**EXERCISE OBJECTIVE:** For the material below, return exactly the lines starting at the one holding "exact step_read_error s rest (memRead_unmapped" and ending at the one holding "exists_offset_of_isMapped (Bool.eq_true_of_not_eq_false hmap)", counting both as part of the range.

-- Opening Marker --

-- ==== Sys2Proof/Tests/Slice0.lean ====
section
/-! SUPPORT. The model's own tests: decoding of words written out from the encoding tables, refusals of ill-formed terms, one
step or less of each instruction against the vectors of 95_test_vectors.md, and for each statement with hypotheses a state
and operands that meet them. -/

namespace Sys2Proof.Tests

open Sys2Proof Sys2Proof.Machine

set_option Elab.async false

/-! ### Decoding: opcode [31:24], rd [19:16], rs1 [11:8], rs2 [3:0]; imm16 [15:0]; imm24 [23:0] (R151 to R153, R160) -/

theorem test_decode_add : decodeWord defaultOpcodeMap 0b00000001_0000_0011_0000_0001_0000_0010 = .ok (.add 3 1 2) := by decide +kernel
theorem test_decode_sub : decodeWord defaultOpcodeMap 0b00000010_0000_1111_0000_0000_0000_1000 = .ok (.sub 15 0 8) := by decide +kernel
theorem test_decode_mul : decodeWord defaultOpcodeMap 0b00000011_0000_1000_0000_1111_0000_0001 = .ok (.mul 8 15 1) := by decide +kernel
theorem test_decode_div : decodeWord defaultOpcodeMap 0b00000100_0000_0001_0000_0010_0000_0100 = .ok (.div 1 2 4) := by decide +kernel
theorem test_decode_mod : decodeWord defaultOpcodeMap 0b00000101_0000_1010_0000_0101_0000_1001 = .ok (.mod 10 5 9) := by decide +kernel
theorem test_decode_and : decodeWord defaultOpcodeMap 0b00000110_0000_0011_0000_0001_0000_0010 = .ok (.and 3 1 2) := by decide +kernel
theorem test_decode_or : decodeWord defaultOpcodeMap 0b00000111_0000_1111_0000_0000_0000_1000 = .ok (.or 15 0 8) := by decide +kernel
theorem test_decode_xor : decodeWord defaultOpcodeMap 0b00001000_0000_1000_0000_1111_0000_0001 = .ok (.xor 8 15 1) := by decide +kernel
theorem test_decode_cmp : decodeWord defaultOpcodeMap 0b00001001_0000_0000_0000_0010_0000_0100 = .ok (.cmp 2 4) := by decide +kernel
theorem test_decode_test : decodeWord defaultOpcodeMap 0b00001010_0000_0000_0000_0101_0000_1001 = .ok (.test 5 9) := by decide +kernel
theorem test_decode_slt : decodeWord defaultOpcodeMap 0b00001011_0000_0011_0000_0001_0000_0010 = .ok (.slt 3 1 2) := by decide +kernel
theorem test_decode_sle : decodeWord defaultOpcodeMap 0b00001100_0000_1111_0000_0000_0000_1000 = .ok (.sle 15 0 8) := by decide +kernel
theorem test_decode_seq : decodeWord defaultOpcodeMap 0b00001101_0000_1000_0000_1111_0000_0001 = .ok (.seq 8 15 1) := by decide +kernel
theorem test_decode_sne : decodeWord defaultOpcodeMap 0b00001110_0000_0001_0000_0010_0000_0100 = .ok (.sne 1 2 4) := by decide +kernel
theorem test_decode_loadi : decodeWord defaultOpcodeMap 0b00010000_0000_1011_1000000000000001 = .ok (.loadi 11 0xFFFF8001) := by decide +kernel
theorem test_decode_move : decodeWord defaultOpcodeMap 0b00010001_0000_0011_0000_0001_0000_0000 = .ok (.move 3 1) := by decide +kernel
theorem test_decode_jmp : decodeWord defaultOpcodeMap 0b00100000_011000000000000000000001 = .ok (.jmp 0x00600001) := by decide +kernel
theorem test_decode_jz : decodeWord defaultOpcodeMap 0b00100001_100000000000000000000010 = .ok (.jz 0xFF800002) := by decide +kernel
theorem test_decode_jnz : decodeWord defaultOpcodeMap 0b00100010_011000000000000000000001 = .ok (.jnz 0x00600001) := by decide +kernel
theorem test_decode_call : decodeWord defaultOpcodeMap 0b00100011_100000000000000000000010 = .ok (.call 0xFF800002) := by decide +kernel
theorem test_decode_ret : decodeWord defaultOpcodeMap 0b00100100_0000_0000_0000_0000_0000_0000 = .ok .ret := by decide +kernel
theorem test_decode_syscall : decodeWord defaultOpcodeMap 0b00110000_0000_0000_0000_0000_0000_0000 = .ok .syscall := by decide +kernel
theorem test_decode_halt : decodeWord defaultOpcodeMap 0b00110001_0000_0000_0000_0000_0000_0000 = .ok .halt := by decide +kernel
theorem test_decode_xchg : decodeWord defaultOpcodeMap 0b01000000_0000_0001_0000_0010_0000_0100 = .ok (.xchg 1 2 4) := by decide +kernel
theorem test_decode_cas : decodeWord defaultOpcodeMap 0b01000001_0000_1010_0000_0101_0000_1001 = .ok (.cas 10 5 9) := by decide +kernel
theorem test_decode_faddAtomic : decodeWord defaultOpcodeMap 0b01000010_0000_0011_0000_0001_0000_0010 = .ok (.faddAtomic 3 1 2) := by decide +kernel
theorem test_decode_fadd : decodeWord defaultOpcodeMap 0b01010000_0000_1111_0000_0000_0000_1000 = .ok (.fadd 15 0 8) := by decide +kernel
theorem test_decode_fsub : decodeWord defaultOpcodeMap 0b01010001_0000_1000_0000_1111_0000_0001 = .ok (.fsub 8 15 1) := by decide +kernel
theorem test_decode_fmul : decodeWord defaultOpcodeMap 0b01010010_0000_0001_0000_0010_0000_0100 = .ok (.fmul 1 2 4) := by decide +kernel
theorem test_decode_fdiv : decodeWord defaultOpcodeMap 0b01010011_0000_1010_0000_0101_0000_1001 = .ok (.fdiv 10 5 9) := by decide +kernel
theorem test_decode_fcmp : decodeWord defaultOpcodeMap 0b01010100_0000_0000_0000_0001_0000_0010 = .ok (.fcmp 1 2) := by decide +kernel
theorem test_decode_fcvt : decodeWord defaultOpcodeMap 0b01010101_0000_1111_0000_0000_0000_0000 = .ok (.fcvt 15 0) := by decide +kernel
theorem test_decode_icvt : decodeWord defaultOpcodeMap 0b01010110_0000_1000_0000_1111_0000_0000 = .ok (.icvt 8 15) := by decide +kernel
theorem test_decode_fmov : decodeWord defaultOpcodeMap 0b01010111_0000_0001_0000_0010_0000_0000 = .ok (.fmov 1 2) := by decide +kernel
theorem test_decode_vadd : decodeWord defaultOpcodeMap 0b01100000_0000_1010_0000_0101_0000_1001 = .ok (.vadd 10 5 9) := by decide +kernel
theorem test_decode_vsub : decodeWord defaultOpcodeMap 0b01100001_0000_0011_0000_0001_0000_0010 = .ok (.vsub 3 1 2) := by decide +kernel
theorem test_decode_vmul : decodeWord defaultOpcodeMap 0b01100010_0000_1111_0000_0000_0000_1000 = .ok (.vmul 15 0 8) := by decide +kernel
theorem test_decode_vdot : decodeWord defaultOpcodeMap 0b01100011_0000_1000_0000_1111_0000_0001 = .ok (.vdot 8 15 1) := by decide +kernel

/-- E7: the unused bits are ignored. -/
theorem test_decode_ignores_unused_bits :
    decodeWord defaultOpcodeMap 0x01F3A1B2 = .ok (.add 3 1 2) ∧
    decodeWord defaultOpcodeMap 0x24FFFFFF = .ok .ret ∧
    decodeWord defaultOpcodeMap 0x11040F0F = .ok (.move 4 15) := by decide +kernel

/-- E11: unassigned opcode bytes. -/
theorem test_decode_rejects_unassigned :
    ([0x00, 0x0F, 0x12, 0x25, 0x32, 0x43, 0x58, 0x64, 0xFF].all fun b : Byte =>
      (lookupOp defaultOpcodeMap b).isNone) = true ∧
    decodeWord defaultOpcodeMap 0xFF000000 = .error (.unknownOpcode 0xFF000000) ∧
    decodeBytes defaultOpcodeMap [0x02, 0x01, 0x03] = .error .truncated := by decide +kernel

/-- E1, E3 to E6, E8: the encoders. -/
theorem test_encoders :
    encodeR 0x01 3 1 2 = 0x01030102 ∧ encodeI 0x10 1 (-1) = 0x1001FFFF ∧ encodeI 0x10 1 32767 = 0x10017FFF ∧
    encodeI 0x10 1 (-32768) = 0x10018000 ∧ encodeJ 0x20 (-4) = 0x20FFFFFC ∧ encodeJ 0x20 8388607 = 0x207FFFFF ∧
    encodeR 0x01 17 1 2 = 0x01010102 := by decide +kernel

/-- The bytes of a table word are little-endian (R150). -/
theorem test_decode_table_word :
    decodeTableWord 32 0x01030102 = some (.add 3 1 2) ∧ decodeTableWord 32 0 = none := by decide +kernel

/-- E9 and E10, and a statement of P1. -/
theorem test_text :
    disassemble defaultOpcodeMap 0x01030102 = "ADD r3, r1, r2" ∧
    disassemble defaultOpcodeMap 0xFF000000 = ".word 0xff000000" ∧
    assemble defaultOpcodeMap "LOADI r1,42; LOADI r2,58; ADD r3,r1,r2; HALT"
      = some [0x1001002A, 0x1002003A, 0x01030102, 0x31000000] := by decide +kernel
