-- ==== Sys2Proof/Decode.lean ====
section
/-! DEFINITION. The decoder, the encoder and the opcode map (spec 30_encoding.md R43 to R51). A command is one
32-bit word that arrives whole on the bus (R33, R43), so the decoder takes that word. -/

namespace Sys2Proof

/-- OP, bits [31:24] (R43, R44). -/
def opField (v : Word) : Byte := v.extractLsb' 24 8

/-- RSV, bits [23:16] (R43, R45). -/
def rsvField (v : Word) : Byte := v.extractLsb' 16 8

/-- DATA, bits [15:0] (R43, R46). -/
def dataField (v : Word) : Half := v.extractLsb' 0 16

/-- DATA[15:8] (R46). -/
def dataHigh (v : Word) : Byte := v.extractLsb' 8 8

/-- DATA[7:0] (R46). -/
def dataLow (v : Word) : Byte := v.extractLsb' 0 8

/-- Why a word is illegal (R49). The spec has one result `Illegal`; the names are the model's (log entry 9,
DESIGN CHOICE) and no step tells them apart. -/
inductive Illegal where
  /-- `RSV != 0` (R45). -/
  | reservedBitsSet
  /-- A command without an operand, and `DATA != 0` (R46). -/
  | dataNotZero
  /-- ADDB with `DATA[15:8] != 0` (R46). -/
  | dataHighNotZero
  /-- `OP >= 0x06` (R44). -/
  | unassignedOpcode
  deriving DecidableEq, Repr

/-- A command that takes no operand: DATA must be zero (R46). -/
def noOperand (v : Word) (i : Instr) : Except Illegal Instr :=
  if dataField v = 0 then .ok i else .error .dataNotZero

/-- R48, the decoder, total on every 32-bit word. -/
def decode (v : Word) : Except Illegal Instr :=
  if rsvField v ≠ 0 then .error .reservedBitsSet
  else if opField v = 0x00 then noOperand v .nop
  else if opField v = 0x01 then noOperand v .clr
  else if opField v = 0x02 then
    if dataHigh v = 0 then .ok (.addb (dataLow v)) else .error .dataHighNotZero
  else if opField v = 0x03 then .ok (.addw (dataField v))
  else if opField v = 0x04 then noOperand v .build
  else if opField v = 0x05 then noOperand v .clrerr
  else .error .unassignedOpcode

/-- R44, the opcode of each command. -/
def opcode : Instr → Byte
  | .nop => 0x00
  | .clr => 0x01
  | .addb _ => 0x02
  | .addw _ => 0x03
  | .build => 0x04
  | .clrerr => 0x05

/-- R46, the DATA field of each command. -/
def dataOf : Instr → Half
  | .nop => 0x0000
  | .clr => 0x0000
  | .addb b => (0x00 : Byte) ++ b
  | .addw w => w
  | .build => 0x0000
  | .clrerr => 0x0000

/-- The command word of a command: OP, RSV = 0, DATA (R43, R47). -/
def encode (i : Instr) : Word := opcode i ++ (0x00 : Byte) ++ dataOf i

/-- The mnemonic of a command, as the opcode table spells it (R47). -/
def mnemonic : Instr → String
  | .nop => "NOP"
  | .clr => "CLR"
  | .addb _ => "ADDB"
  | .addw _ => "ADDW"
  | .build => "BUILD"
  | .clrerr => "CLRERR"

/-- A row of the opcode map: a word `v` selects it when `v & mask = bits` (R47). -/
structure OpcodeRow where
  mnemonic : String
  bits : Word
  mask : Word
  deriving DecidableEq, Repr

/-- R47, the opcode map. -/
def opcodeMap : List OpcodeRow :=
  [ ⟨"NOP", 0x00000000, 0xFFFFFFFF⟩,
    ⟨"CLR", 0x01000000, 0xFFFFFFFF⟩,
    ⟨"ADDB", 0x02000000, 0xFFFFFF00⟩,
    ⟨"ADDW", 0x03000000, 0xFFFF0000⟩,
    ⟨"BUILD", 0x04000000, 0xFFFFFFFF⟩,
    ⟨"CLRERR", 0x05000000, 0xFFFFFFFF⟩ ]

/-- R47: "a word `v` selects the row when `v & mask = match`". -/
def OpcodeRow.selects (r : OpcodeRow) (v : Word) : Bool := v &&& r.mask == r.bits

/-- The 32-bit word of the low `nbits` bits of `w`; none where `nbits` exceeds the one length there is (R51). -/
def tableWord (nbits w : Nat) : Option Word :=
  if nbits ≤ 32 then some (BitVec.ofNat 32 (w % 2 ^ nbits)) else none

/-- What the decoder reads from a word numbered as the opcode table numbers it. -/
def decodeTableWord (nbits w : Nat) : Option Instr :=
  match tableWord nbits w with
  | none => none
  | some v => (decode v).toOption

end Sys2Proof
end

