-- ==== Sys2Proof/Machine/Checksum.lean ====
section
/-! DEFINITION. The checksum commands CLR, ADDB and ADDW (spec 40_checksum.md). -/

namespace Sys2Proof.Machine

/-- R59, CLR: `ACC <- 0x00000000; COUNT <- 0x00000000`. -/
def execClr (s : State) : Host.Outcome State Fault Refusal := .next (s.setStream 0x00000000 0x00000000)

/-- R60, ADDB b: `feed(b)`. -/
def execAddb (b : Byte) (s : State) : Host.Outcome State Fault Refusal := .next (feed b s)

/-- R61, ADDW w: `feed(w[15:8]); feed(w[7:0])`. -/
def execAddw (w : Half) (s : State) : Host.Outcome State Fault Refusal :=
  .next (feed (secondByte w) (feed (firstByte w) s))

end Sys2Proof.Machine
end

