theorem acceptWrite_badAccess (hbad : n ≠ .four ∨ off.toNat % 4 ≠ 0) (v : Word) :
    acceptWrite off n v = .error ⟨.badAccess, offsetInfo off⟩ := by
  simp [acceptWrite, legalAccess_eq_false hbad]

theorem memRead_unmapped (hlegal : n = .four ∧ off.toNat % 4 = 0) (hmap : isMapped off.toNat = false) (s : State) :
    memRead off n s = .error ⟨.unmapped, offsetInfo off⟩ := by
  simp [memRead, (legalAccess_iff off n).2 hlegal, regAt_eq_none hmap]

theorem acceptWrite_unmapped (hlegal : n = .four ∧ off.toNat % 4 = 0) (hmap : isMapped off.toNat = false) (v : Word) :
    acceptWrite off n v = .error ⟨.unmapped, offsetInfo off⟩ := by
  simp [acceptWrite, (legalAccess_iff off n).2 hlegal, regAt_eq_none hmap]

/-- R75: a read that raises records its error and has no other effect. -/
theorem step_read_error {e : BusError} (s : State) (rest : List Input)
    (h : memRead off n (s.setInputs rest) = .error e) :
    step (s.setInputs (.access (.read off n) :: rest)) = .next (afterError s rest e.cause e.info) := by
  rw [step_setInputs_cons, perform, hostRead_eq, h]; rfl

end

/-! ### The table of read values (R31) -/

theorem errCause_code_eq_zero_iff (c : ErrCause) : c.code = 0 ↔ c = .noError := by
  cases c <;> decide

/-- A register word is the number it holds. -/
theorem word_eq_ofNat {w : Word} {x : Nat} (h : w.toNat = x) : BitVec.ofNat 32 x = w := by
  rw [← h, BitVec.ofNat_toNat, BitVec.setWidth_eq]

theorem readTable_frame (s : State) (k : Fin 18) :
    readTable s (Reg.frame k).offset.toNat = frameWord s.frame k := by
  have hk := k.isLt
  have hbyte (j : Nat) (hj : j < 72) : s.frame.toList.getD j 0 = s.frame[j] := by
    simp [List.getD, hj]
  rw [frame_offset_toNat, readTable]
  repeat rw [if_neg (by omega)]
  apply word_eq_ofNat
  rw [frameWord_toNat, Nat.add_sub_cancel_left]
  simp (disch := omega) only [hbyte, Nat.add_zero]

/-- R31: the table of values gives, at a register's offset, what a read of the register returns. -/
theorem readTable_offset (s : State) (r : Reg) : readTable s r.offset.toNat = readReg s r := by
  cases r with
  | cmd | acc | count | errInfo => rfl
  | result => exact word_eq_ofNat (resultWord_toNat s)
  | status =>
    apply word_eq_ofNat
    rw [readReg, statusWord_toNat]
    simp only [errCause_code_eq_zero_iff, Bool.toNat, Bool.cond_eq_ite]
    split_ifs <;> omega
  | errCause => exact word_eq_ofNat (BitVec.toNat_setWidth_of_le (by decide))
  | frame k => exact readTable_frame s k

/-! ### The window in the platform's address space (R28) -/

theorem windowOffset_of_inside {base a : Nat} (h : base ≤ a ∧ a < base + 0x100) :
    windowOffset base a = some (BitVec.ofNat 8 (a - base)) := if_pos h

theorem windowOffset_of_outside {base a : Nat} (h : ¬(base ≤ a ∧ a < base + 0x100)) :
    windowOffset base a = none := if_neg h

/-! ### The states that an access does not leave -/

/-- An answer other than Err is no error's state. -/
theorem next_ne_afterError_of_response {s t : State} {r : Response} (ht : t.responses = s.responses ++ [r])
    (hr : r ≠ .err) (rest : List Input) (c : ErrCause) (info : Word) :
    (.next t : Host.Outcome State Fault Refusal) ≠ .next (afterError s rest c info) := by
  rintro ⟨⟩
  exact hr (List.cons.inj (List.append_cancel_left ht)).1.symm

/-- The state after an error shows its cause. -/
theorem next_afterError_ne_of_cause {c d : ErrCause} (h : c ≠ d) (s : State) (rest : List Input)
    (info info' : Word) :
    (.next (afterError s rest c info) : Host.Outcome State Fault Refusal) ≠ .next (afterError s rest d info') :=
  fun heq => h (congrArg State.errCause (Host.Outcome.next.inj heq))

/-! ### The statements -/

/-- Settles O35, by the three kinds of offset: not legal, a register's, or outside the map. -/
theorem hostReadFollowsTheRegisterMap : Obligations.HostReadFollowsTheRegisterMap := by
  intro s rest off n
  by_cases hbad : n ≠ .four ∨ off.toNat % 4 ≠ 0
  · rw [if_pos hbad]
    exact step_read_error s rest (memRead_badAccess hbad _)
  have hlegal : n = .four ∧ off.toNat % 4 = 0 := by tauto
  rw [if_neg hbad]
  by_cases hmap : isMapped off.toNat = true
  · obtain ⟨r, rfl⟩ := exists_offset_of_isMapped hmap
    rw [if_pos hmap, hlegal.1, readTable_offset]
    exact step_read_register s rest r
  · rw [if_neg hmap]
    exact step_read_error s rest (memRead_unmapped hlegal (Bool.eq_false_iff.2 hmap) _)

/-- Settles O36, in the order of the causes: not legal, outside the map, a read-only register's, or CMD's, where the
decoder decides. -/
theorem hostWriteFollowsTheRegisterMap : Obligations.HostWriteFollowsTheRegisterMap := by
  intro s rest off n v
  by_cases hbad : n ≠ .four ∨ off.toNat % 4 ≠ 0
  · rw [if_pos hbad]
    exact step_write_error s rest (acceptWrite_badAccess hbad v)
  have hlegal : n = .four ∧ off.toNat % 4 = 0 := by tauto
  rw [if_neg hbad]
  by_cases hmap : isMapped off.toNat = false
  · rw [if_pos hmap]
    exact step_write_error s rest (acceptWrite_unmapped hlegal hmap v)
  obtain ⟨r, rfl⟩ := exists_offset_of_isMapped (Bool.eq_true_of_not_eq_false hmap)
  rw [if_neg hmap, hlegal.1]
  by_cases hr : r = .cmd
  · subst hr
    rw [if_neg (show ¬Reg.cmd.offset.toNat ≠ 0 by decide)]
    cases hd : decode v with
    | ok i => simp only [exec_eq]; exact step_write_command hd s rest
    | error e => exact step_write_error s rest (acceptWrite_illegal (by rw [hd]; rfl))
  · rw [if_pos (mt offset_toNat_eq_zero hr)]
    exact step_write_readOnly hr s rest v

-- Closing Marker --

**RESPONSE BELOW:**
    exact step_read_error s rest (memRead_unmapped hlegal (Bool.eq_false_iff.2 hmap) _)

/-- Settles O36, in the order of the causes: not legal, outside the map, a read-only register's, or CMD's, where the
decoder decides. -/
theorem hostWriteFollowsTheRegisterMap : Obligations.HostWriteFollowsTheRegisterMap := by
  intro s rest off n v
  by_cases hbad : n ≠ .four ∨ off.toNat % 4 ≠ 0
  · rw [if_pos hbad]
    exact step_write_error s rest (acceptWrite_badAccess hbad v)
  have hlegal : n = .four ∧ off.toNat % 4 = 0 := by tauto
  rw [if_neg hbad]
  by_cases hmap : isMapped off.toNat = false
  · rw [if_pos hmap]
    exact step_write_error s rest (acceptWrite_unmapped hlegal hmap v)
  obtain ⟨r, rfl⟩ := exists_offset_of_isMapped (Bool.eq_true_of_not_eq_false hmap)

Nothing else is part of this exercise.